Depois disse que havia investigado o peixeiro sobre o processo de conservação do peixe. Disse com tamanha seriedade, que pareceu a todos a coisa mais óbvia do mundo esse cuidado. “A qualidade dos ingredientes é a alma da cozinha” – uma voz retumbou triunfante na mesa, para mostrar entendimento. Todos concordaram.

O que achei mais insólito, na verdade, foi o próprio peixeiro e sua figura. Era um tipo engraçado, parecia o Agostinho da grande família. Disse-me que seus peixes passavam por um tubo de congelamento que fazia com que o peixe, em meia hora, já estivesse congelado. Depois, falou mal das outras peixarias, sobretudo do Carrefour, em que se encontram aqueles peixes que ficam no gelo. Confidenciou-me, já com uma certa intimidade, que os peixes do Carrefour são de cativeiro, o pessoal usa hormônio, e ainda uma substância que espirram no peixe para conservá-lo. “Três dias no gelo, meu amigo, você acha que um peixe agüenta isso?” Já o seu peixe não, vinha do Pará. A certa altura, o peixeiro estava tão empolgado com seu próprio discurso, que começou a relatar a procedência de cada um de seus peixes, abrindo o freezer e me mostrando um por um. Piapara do Rio Grande, piraputanga de não sei da onde, corvina, filhote, tambacú, dourado.

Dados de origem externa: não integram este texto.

-- ==== Sys2Proof/Safety.lean ====
section
/-! DEFINITION. The terms of the claims: a safe run, the canonical form of memory, what a part of the machine leaves
unchanged, and what it means that an instruction completes with a result. -/

namespace Sys2Proof

open Machine

/-- A step that neither stops with a fault nor is refused. -/
def goesOn (s : State) : Prop := ∃ t, step s = .next t

/-- The canonical form of memory (bytes, tags and poison marks). -/
def memoryOk (s : State) : Prop :=
  Memory.wf s.mem ∧ SMap.wf nullTag s.tags = true ∧ SMap.wf false s.poisoned = true

/-- The guard fields of a slot word (R115). -/
def SlotWord.guard : SlotWord → Guard
  | .c w => w.g
  | .s w => w.g
  | .p w => w.g
  | .v w => w.g
  | .m w => w.g
  | .l w => w.g
  | .e w => w.g

/-- A slot word with another guard. -/
def SlotWord.withGuard : SlotWord → Guard → SlotWord
  | .c w, g => .c { w with g := g }
  | .s w, g => .s { w with g := g }
  | .p w, g => .p { w with g := g }
  | .v w, g => .v { w with g := g }
  | .m w, g => .m { w with g := g }
  | .l w, g => .l { w with g := g }
  | .e w, g => .e { w with g := g }

/-- The instruction completes in a state of which this holds. -/
def Completes (i : Instr) (s : State) (q : State → Prop) : Prop := ∃ t, exec i s = .next t ∧ q t

/-- A trap that is precise at its own bundle (R272). -/
def preciseTrap (c : Cause) (addr info : Word) : Trap := { cause := c, addr := addr, info := info, at_ := .bundle }

/-- A value that is neither a NaN nor an infinity. -/
def Finite (x : XVal) : Prop := ∃ neg m e, x = .fin neg m e

/-- A finite value as a multiple of 2^q, for a q that is at most its exponent. -/
def units (q : Int) : XVal → Int
  | .fin neg m e => (if neg then -1 else 1) * ((m * 2 ^ (e - q).toNat : Nat) : Int)
  | _ => 0

/-- What sums, products and comparisons of finite values are (R74, R82): exact. -/
def ExactArithmetic : Prop :=
  ∀ (rm : RM) (p q : Int) (a b : Bool) (m n : Nat) (e d : Int), p ≤ e → q ≤ d →
    let x := XVal.fin a m e
    let y := XVal.fin b n d
    Finite (xadd rm x y) ∧ Finite (xmul x y) ∧ units (p + q) (xmul x y) = units p x * units q y ∧
    (q ≤ e → units q (xadd rm x y) = units q x + units q y ∧ xcmp x y = compare (units q x) (units q y))

/-- What rounding to a format gives (R74 to R77): the code of a value that the format has, but that E2M1 has no minus zero;
of any other, where it does not overflow, the code next below, next above or next towards zero in a directed mode, and a
nearest one in RNE and RNA, a tie going to the even code or away from zero. -/
def RoundsRight (f : Fmt) : Prop :=
  (∀ rm c, c < 2 ^ fmtWidth f → isNaN (floatVal f c) = false → (f = .e2m1 → c ≠ 8) → round f rm false (floatVal f c) = c) ∧
  ∀ (rm : RM) (neg : Bool) (m : Nat) (e q : Int), q ≤ -149 → q ≤ e →
    let x := units q (.fin neg m e)
    let code := round f rm false (.fin neg m e)
    let val := fun c => units q (floatVal f c)
    let r := val code
    Finite (floatVal f code) → (f = .e2m1 → code ≠ 8) →
    (rm = .rdn → r ≤ x) ∧ (rm = .rup → x ≤ r) ∧ (rm = .rtz → r.natAbs ≤ x.natAbs) ∧
    ∀ c, c < 2 ^ fmtWidth f → Finite (floatVal f c) →
      (rm = .rdn → val c ≤ x → val c ≤ r) ∧ (rm = .rup → x ≤ val c → r ≤ val c) ∧
      (rm = .rtz → (val c).natAbs ≤ x.natAbs → (val c).natAbs ≤ r.natAbs) ∧
      (rm = .rne ∨ rm = .rna → (r - x).natAbs ≤ (val c - x).natAbs) ∧
      ((val c - x).natAbs = (r - x).natAbs → val c ≠ r → (rm = .rne → code % 2 = 0) ∧ (rm = .rna → x.natAbs ≤ r.natAbs))

/-- Nothing outside core n has changed: memory, every device register, every other core and unit. -/
def OnlyCore (s t : State) (n : Nat) : Prop := t = { s with cores := t.cores } ∧ ∀ m, m ≠ n → t.coreAt m = s.coreAt m

/-- Nothing outside the executing core has changed, and of that core only context x. -/
def OnlyTask (s t : State) : Prop :=
  OnlyCore s t s.c ∧ t.core = { s.core with tasks := t.core.tasks } ∧ ∀ y, y ≠ s.x → t.core.task y = s.core.task y

/-- Only scalar register r of the executing task has changed: no other register, no predicate, not the pc, no trap
register, no memory. -/
def OnlyScalar (s t : State) (r : SReg) : Prop :=
  OnlyTask s t ∧ t.task = { s.task with s := t.task.s, a := t.task.a } ∧ ∀ q, q ≠ r → t.task.scalar q = s.task.scalar q

/-- Only predicate register n of the executing task has changed. -/
def OnlyPred (s t : State) (n : BitVec 4) : Prop :=
  OnlyTask s t ∧ t.task = { s.task with p := t.task.p } ∧ ∀ m, m ≠ n → t.task.pred m = s.task.pred m

/-- What a scalar destination reads after a write of v, where it read `old` before: s0 discards the write and reads
zero (R41), and an index register is no destination (R43). -/
def afterWrite (sd : SReg) (v old : Word) : Word :=
  match sd with
  | .s n => if n = 0 then 0 else v
  | .a _ => v
  | .i _ => old

/-- The instruction completes with v in its scalar destination and nothing else changed. -/
def WritesScalar (i : Instr) (s : State) (sd : SReg) (v : Word) : Prop :=
  Completes i s fun t => t.task.scalar sd = afterWrite sd v (s.task.scalar sd) ∧ OnlyScalar s t sd

/-- The instruction completes with every lane n of its predicate destination at `lane n`, and nothing else changed; p0
discards the write and reads all-true (R41). -/
def WritesPred (i : Instr) (s : State) (pd : BitVec 4) (lane : Nat → Bool) : Prop :=
  Completes i s fun t =>
    (∀ n, n < 256 → (t.task.pred pd).getLsbD n = (decide (pd = 0) || lane n)) ∧ OnlyPred s t pd

/-- An exposed result of the executing task leaves, to land n cycles after the slot's issue (R201, R264). -/
def withPending (s : State) (n : Nat) (what : PendWhat) : State :=
  s.setCore { s.core with pend := s.core.pend ++ [{ due := s.now + n, ctx := s.x, tag := s.task.tag, what := what }] }

/-- No tile entry of the executing core fills, drains or has a fill to come. -/
def QuietTiles (s : State) : Prop := ∀ e, e ∈ s.core.tiles → e.2.st ≠ .filling ∧ e.2.st ≠ .draining ∧ e.2.queued = none

/-- A tile entry of the task, by the name that its instructions give it, is ready, free of errors, and holds at least
`need` bytes (R207, R248). -/
structure ReadyTile (s : State) (name need : Nat) (t : Tile) : Prop where
  entry : t = s.core.seenTile (s.core.tileName name)
  mine : t.tag = s.task.tag
  clear : t.code = 0
  ready : t.st = .ready
  long : need ≤ t.rows * 128
  sound : (7, s.core.tileName name) ∉ s.core.bad
  unmapped : ∀ off len, s.stashSectors s.c (t.base + off) len = []

/-- The row operand of an M-slot word: ROW, or i0 where it lies below its limit (R199). -/
def RowIs (s : State) (row : MRow) (limit n : Nat) : Prop :=
  match row with
  | .imm m => n = m.toNat
  | .i0 => n = (s.scalar (.i 0)).toNat ∧ n < limit

/-- The effective accumulator row of an M-slot word (R53). -/
def RowOfAcc (s : State) (acc : AccRef) (n : Nat) : Prop :=
  match acc.ax with
  | none => n = acc.row.toNat
  | some k => n = (acc.row.toNat + (s.areg k).toNat) % 4096 ∧ n < 3072

/-- No TLB walk and no SPLIT of the core holds its L and E slots (R218, R257). -/
def MayAccess (s : State) : Prop := s.preCore.walk = none ∧ s.preCore.splitBusy = false

/-- The core and the offset in its store that a local address names in the numbering of the executing quad (R7). -/
def localCore (s : State) (a : Word) : Nat := quadOf s.c * 4 + a.toNat / 2 ^ 20 % 4
def localOffset (a : Word) : Nat := a.toNat % 2 ^ 20

/-- No 64-byte line of a range of core n's store holds an uncorrectable error (R274). -/
def SoundLines (s : State) (n off len : Nat) : Prop :=
  ∀ line, off / 64 ≤ line → line ≤ (off + len - 1) / 64 → (5, line) ∉ (s.coreAt n).bad

/-- An access of `size` bytes at a local address passes the checks of R217, meets no stash range, no job of the task that
it has to wait for, and no uncorrectable error. -/
structure PlainLocal (s : State) (a : Word) (size align : Nat) (write : Bool) : Prop where
  aligned : a.toNat % align = 0
  local_ : a.toNat < 2 ^ 22
  free : localCore s a ≠ s.c → (s.coreAt (localCore s a)).splitBusy = false
  inside : localOffset a + size ≤ (s.coreAt (localCore s a)).scr * 2 ^ 16
  unmapped : s.stashSectors (localCore s a) (localOffset a) size = []
  ordered : s.mustWait (localRegion (localCore s a) (localOffset a) size) write = false
  sound : SoundLines s (localCore s a) (localOffset a) size

/-- There is room for n more requests among those that the core keeps outstanding (R221). -/
def Room (s : State) (n : Nat) : Prop := s.core.requests s.now + n ≤ 4096

/-- The 64-byte lines that an access of n bytes at a local address touches, each a request (R221). -/
def lineCount (a : Word) (n : Nat) : Nat := (localOffset a + n + 63) / 64 - localOffset a / 64

/-- The cycles by which earlier accesses of its issue cycle to its banks delay an access (R285). (Log 116: DEDUCED) -/
def bankWait (s : State) (a : Word) (n : Nat) : Nat := s.bankDelay (localCore s a) (localOffset a) n

/-- A range in the executing core's own scratchpad, aligned (R217, R245, R249). -/
structure OwnLocal (s : State) (a : Word) (size align : Nat) : Prop where
  aligned : a.toNat % align = 0
  local_ : a.toNat < 2 ^ 22
  own : localCore s a = s.c
  inside : localOffset a + size ≤ s.core.scr * 2 ^ 16

/-- Tile entry n of the executing core is empty, and no other tenancy's (R245, R381). -/
def EmptyTile (s : State) (n : Nat) : Prop :=
  (s.core.seenTile n).st = .empty ∧ (s.core.seenTile n = Tile.none ∨ (s.core.seenTile n).tag = s.task.tag)

/-- What a global load of the task reads of n bytes within one line at va (R218 to R220): the bytes that the tag rule
gives, poisoned data as zero; or zeros of an absent page under soft residency, where the load names a predicate. -/
def LineRead (s : State) (va n : Nat) (soft : Bool) (t : State) (bs : List Byte) (absent poison : Bool) : Prop :=
  (∃ u x l, s.readAt s.agent va n .read .plain = .ok (u, x, l) ∧ t = State.noteWalk s u va ∧
    bs = u.seenBytes u.task.tag l x (va % 64) n ∧ absent = false ∧ poison = x.poison) ∨
  (∃ level entry, s.readAt s.agent va n .read .plain = .error (.fault 1 level true entry) ∧ soft = true ∧ t = s ∧
    bs = List.replicate n 0 ∧ absent = true ∧ poison = false)

/-- An access of n requests that no load awaits stays outstanding for a free latency (R221). -/
def requestsLeave (s : State) (n : Nat) : State :=
  { s with fresh := s.fresh + 1 }.fly { till := s.now + Config.memLatency s.fresh, requests := n, range := none }

/-- A load's data leaves for its destination after a free latency (R221). -/
def loadLeaves (s : State) (dest : LoadTo) (data : VBits) (pr : BitVec 4) (keep : Lanes) (poison : Option Word) : State :=
  { s with fresh := s.fresh + 1 }.startLoad dest data pr keep poison (Config.memLatency s.fresh)

/-- A vector destination can take a result: a register or no destination always, a queue if the executing core is
its producer and it has room (R45, R58, R59). -/
def CanTake (s : State) : VDst → Prop
  | .v _ => True
  | .none => True
  | .k k =>
    let q := s.myQueue k.toNat
    tagGen q.tag ≠ 0 ∧ q.prod.toNat = memberOf s.c ∧ q.fill + q.landing.length < 8

/-- What a vector destination keeps in the lanes that a guard disables (R50). -/
def keptBy (s : State) : VDst → VBits
  | .v n => s.vregNow n.toNat
  | _ => 0

/-- The state once a vector result has gone to its destination, for a queue to land `latency` cycles later, and onto
the result queue (R45, R52, R58). -/
def delivered (s : State) (vd : VDst) (w : VBits) (latency : Nat) : State :=
  let to_ : State := match vd with
    | .v n => s.putV n.toNat w
    | .none => s
    | .k k =>
      let q := s.myQueue k.toNat
      s.setMyQueue k.toNat { q with landing := q.landing ++ [{ data := w, tag := s.task.tag, due := s.now + latency }] }
  to_.pushResult w

/-- The V-slot operation completes wherever its guard is true in some lane, its sources can be read (to `vs`, with the
queues they name advanced in s1) and its destination can take a result: element e of the result is `val vs e` in an
enabled lane and what the destination keeps in any other (R48, R50). -/
def VectorResult (i : Instr) (s : State) (g : Guard) (f : Fmt) (vd : VDst) (srcs : List VSrc) (latency : Nat)
    (val : List VBits → Nat → Nat) : Prop :=
  s.guardLanes g ≠ 0 → ∀ s1 vs, s.readVs srcs = .ok (s1, vs) → CanTake s1 vd →
    ∃ w, exec i s = .next (delivered s1 vd w latency) ∧ ∀ e, e < fmtCount f →
      elem f w e = if (s.guardLanes g).getLsbD (laneOf f e) then val vs e % 2 ^ fmtWidth f else elem f (keptBy s1 vd) e

/-- The V-slot compare completes under the same conditions: an enabled lane of pD is true when the condition holds for
every element that it governs, a disabled lane keeps its value, and an entry with all ones in each enabled element whose
condition holds, and zeros elsewhere, is pushed (R171). -/
def VectorCompare (i : Instr) (s : State) (g : Guard) (f : Fmt) (pd : BitVec 4) (srcs : List VSrc)
    (cond : List VBits → Nat → Bool) : Prop :=
  s.guardLanes g ≠ 0 → ∀ s1 vs, s.readVs srcs = .ok (s1, vs) →
    ∃ t w, exec i s = .next (t.pushResult w) ∧ OnlyPred s1 t pd ∧
      (∀ n, n < 256 → (t.task.pred pd).getLsbD n = (decide (pd = 0) ||
        if (s.guardLanes g).getLsbD n then
          (List.range (fmtCount f)).all fun e =>
            !(laneOf f e == n || f == .i64 && laneOf f e + 1 == n) || cond vs e
        else (s1.pred pd).getLsbD n)) ∧
      ∀ e, e < fmtCount f → elem f w e =
        if (s.guardLanes g).getLsbD (laneOf f e) && cond vs e then 2 ^ fmtWidth f - 1 else 0

end Sys2Proof
end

Diante desta situação, senti uma fagulha de orgulho: o peixeiro tinha-me como um grande conhecedor de peixes. Então, ensaiei uma cara séria de entendido em peixes, ou pelo menos de um apaixonado pela pescaria, e comecei a gastar todo o meu conhecimento no assunto, arriscando palpites e comentários:

“Realmente, hoje em dia está difícil pescar no mato-grosso, a pesca predatória está acabando com os peixes da região. Há dez anos atrás, que beleza!”. (Depois fiquei preocupado, minha idade aparente não me permitia falar nem de sete anos atrás).

“Tem dourado aí? O dourado é um peixe delicioso, pescá-lo então é uma beleza! Ô peixe brigadô!”.

Depois, discutimos sobre a receita do caldo de piranha, e o problema dos espinhos. Mas para frente já compartilhamos daquele ar confidencial dos amigos de longa data ao discutirmos sobre a validade ou não do coentro na moqueca.

Mas não sei se era exatamente isso que eu queira falar, meu plano era falar sobre a arte de vender o peixe, uma das artes mais importantes de que tenho notícia.